On the Cost of HA

A blog entry adds more insight to Jeremy Wright’s Web 2.0 Companies Need to Scale. As an IT administrator, I worry about the availability of Internet applications that run on the servers that I maintain. Perfection is something that I strive for personally, and I continually think about robust methods that will bring the availability of Web applications closer to 100%.

Although it would be ideal to deploy a high availability configuration, the cost of providing HA might be greater than what can be afforded by small companies. The benefit for small companies is most likely less than what would be gained from larger companies. The move to increase availability should be made after some analyses in a similar fashion that other business decisions should be made.

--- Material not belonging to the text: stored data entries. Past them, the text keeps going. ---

/-- The checks of one section of the chapters up to acquisition, in ascending code. -/
def nearChecks (typ : Nat) : List SectCheck :=
  match typ with
  | 0x01 => [⟨0x0178, .badImage, fun bs => whole (noWayUp bs)⟩]
  | 0x05 =>
    [⟨0x01D0, .badImage, fun bs => countBetween 4 4 bs <|> indexed 32 16 4 1 true bs⟩, ⟨0x01D1, .outOfRange, fieldsOut 0x05⟩,
      ⟨0x01D2, .badImage, fireCaps⟩, ⟨0x01D3, .badImage, capOrder⟩]
  | 0x10 => [⟨0x0100, .badImage, tableIs 0x10 1024 2⟩, ⟨0x0101, .outOfRange, fieldsOut 0x10⟩]
  | 0x11 => [⟨0x0103, .outOfRange, outOfRange 0x11 0 4096⟩, ⟨0x0104, .badImage, scheduleOrder⟩]
  | 0x12 =>
    [⟨0x0100, .badImage, tableIs 0x12 1024 2⟩, ⟨0x0101, .outOfRange, fieldsOut 0x12⟩, ⟨0x0102, .badImage, thresholdOrder⟩]
  | 0x13 => [⟨0x0100, .badImage, tableIs 0x13 64 1⟩, ⟨0x0101, .outOfRange, fieldsOut 0x13⟩, ⟨0x0105, .badImage, gateOrder⟩]
  | 0x14 =>
    [⟨0x0100, .badImage, tableIs 0x14 1024 2⟩, ⟨0x0101, .outOfRange, fieldsOut 0x14⟩, ⟨0x0107, .badImage, allFinite 52 4 12⟩]
  | 0x15 =>
    [⟨0x0101, .outOfRange, outOfRange 0x15 0 128⟩, ⟨0x0107, .badImage, allFinite 24 8 3⟩,
      ⟨0x0108, .badImage, fun bs => firstEntry 24 bs fun i _ => failAt 0 (repeated bs 24 0 1 i)⟩]
  | 0x20 => [⟨0x0110, .badImage, tableIs 0x20 1024 2⟩, ⟨0x0111, .outOfRange, fieldsOut 0x20⟩]
  | 0x21 =>
    [⟨0x0111, .outOfRange, outOfRange 0x21 1 512⟩, ⟨0x0113, .badImage, fun bs => whole (!sensorsRead bs)⟩,
      ⟨0x0114, .badImage, fun bs => whole (800000 < passEighths 125 bs || 8000000 < passEighths 2000 bs)⟩]
  | 0x28 =>
    [⟨0x0120, .badImage, countBetween 1 1⟩, ⟨0x0121, .outOfRange, fieldsOut 0x28⟩,
      ⟨0x0122, .badImage, fun bs => firstEntry 32 bs fun _ e => failAt 4 (fieldAt e 4 2 ≤ fieldAt e 2 2)⟩]
  | 0x29 => [⟨0x0130, .badImage, tableIs 0x29 1024 2⟩, ⟨0x0131, .outOfRange, fieldsOut 0x29⟩]
  | 0x30 =>
    [⟨0x0140, .badImage, tableIs 0x30 16 1⟩, ⟨0x0141, .outOfRange, fieldsOut 0x30⟩, ⟨0x0142, .badImage, gateTargets⟩,
      ⟨0x0143, .badImage, gatesZero⟩, ⟨0x0144, .badImage, gateTimes⟩, ⟨0x0145, .badImage, courseEnds⟩]
  | 0x31 =>
    [⟨0x0141, .outOfRange, outOfRange 0x31 1 1024⟩, ⟨0x0147, .badImage, fun bs => whole (bit (fieldAt bs 16 1) 0)⟩]
  | 0x32 =>
    [⟨0x0141, .outOfRange, outOfRange 0x32 1 1⟩, ⟨0x0148, .badImage, laneRoles⟩, ⟨0x0149, .badImage, armRules⟩]
  | _ => []

/-- The checks of one section of the chapters from acquisition on, in ascending code. -/
def farChecks (typ : Nat) : List SectCheck :=
  match typ with
  | 0x38 =>
    [⟨0x0150, .badImage, countBetween 1024 1024⟩, ⟨0x0151, .outOfRange, fieldsOut 0x38⟩,
      ⟨0x0155, .badImage, fun bs =>
        if fieldAt bs 20 2 ≤ fieldAt bs 18 2 then some (20, none)
        else if fieldAt bs 24 2 ≤ fieldAt bs 22 2 then some (24, none) else none⟩]
  | 0x39 => [⟨0x0151, .outOfRange, fieldsOut 0x39⟩, ⟨0x0152, .badImage, countBetween 1 1⟩]
  | 0x40 =>
    [⟨0x0160, .badImage, tableIs 0x40 1024 2⟩, ⟨0x0161, .outOfRange, fieldsOut 0x40⟩,
      ⟨0x0162, .badImage, fun bs => firstEntry 12 bs fun _ e => failAt 2 (fieldAt e 0 2 < fieldAt e 2 2)⟩,
      ⟨0x0163, .badImage, fun bs => firstEntry 12 bs fun _ e =>
        failAt 6 (fieldAt e 2 2 == fieldAt e 0 2 && fieldAt e 6 1 != 0)⟩]
  | 0x48 => [⟨0x0170, .badImage, countBetween 4096 4096⟩, ⟨0x0171, .outOfRange, fieldsOut 0x48⟩]
  | 0x49 => [⟨0x0171, .outOfRange, outOfRange 0x49 0 8192⟩]
  | 0x4A => [⟨0x0171, .outOfRange, outOfRange 0x4A 0 4094⟩]
  | 0x4B => [⟨0x0170, .badImage, countBetween 1 1⟩, ⟨0x0171, .outOfRange, fieldsOut 0x4B⟩]
  | 0x50 =>
    [⟨0x0180, .badImage, tableIs 0x50 8 1⟩, ⟨0x0181, .outOfRange, fieldsOut 0x50⟩,
      ⟨0x0182, .badImage, fun bs => firstEntry 16 bs fun _ e => failAt 4 (10 * fieldAt e 4 2 ≤ fieldAt e 2 2 + 50)⟩]
  | 0x58 => [⟨0x0190, .badImage, countBetween 1 1⟩, ⟨0x0191, .outOfRange, fieldsOut 0x58⟩]
  | 0x60 => [⟨0x01A0, .badImage, countBetween 1 1⟩, ⟨0x01A1, .outOfRange, fieldsOut 0x60⟩]
  | 0x61 => [⟨0x01A0, .badImage, tableIs 0x61 5 1⟩, ⟨0x01A1, .outOfRange, fieldsOut 0x61⟩]
  | 0x68 => [⟨0x01E0, .badImage, countBetween 1 1⟩, ⟨0x01E1, .outOfRange, fieldsOut 0x68⟩]
  | 0x69 =>
    [⟨0x01E0, .badImage, fun bs => countBetween 1 1 bs <|> indexed 64 8 64 1 false bs⟩, ⟨0x01E1, .outOfRange, fieldsOut 0x69⟩]
  | 0x6A => [⟨0x01E1, .outOfRange, outOfRange 0x6A 0 32⟩]
  | 0x70 =>
    [⟨0x01B0, .outOfRange, outOfRange 0x70 1 1⟩,
      ⟨0x01B1, .badImage, fun bs => if maskBad bs then some (32, none) else none⟩]
  | _ => []

/-- The checks of one section of a type, in ascending code. -/
def sectChecks (typ : Nat) : List SectCheck := nearChecks typ ++ farChecks typ

end Sys2Proof.Machine
end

A minimal analysis includes the costs incurred by adopting the move, the costs resulting from outages due to delaying the move, and the amount of change in the expected downtime of a service after the move is committed. Deploying high availability is an investment like any other. The potential gains from these investments should be evaluated before an investment is made.

The idea of waiting to deploy HA until the cost of deployment is less than the loss resulting for service outages is acceptable, but I disagree with the suggestion to wait for high availability to become an issue before giving it consideration. Unless it is cheaper to reimplement an application, scalability is something that must be considered early in the software development process. Although a highly available infrastructure might not be available at the same time that an application is deployed, the application should be engineered for easy introduction into a high availability configuration. Availability is a concern for all successful Internet applications. Developers, with their highly optimistic nature, should plan on their applications becoming successful.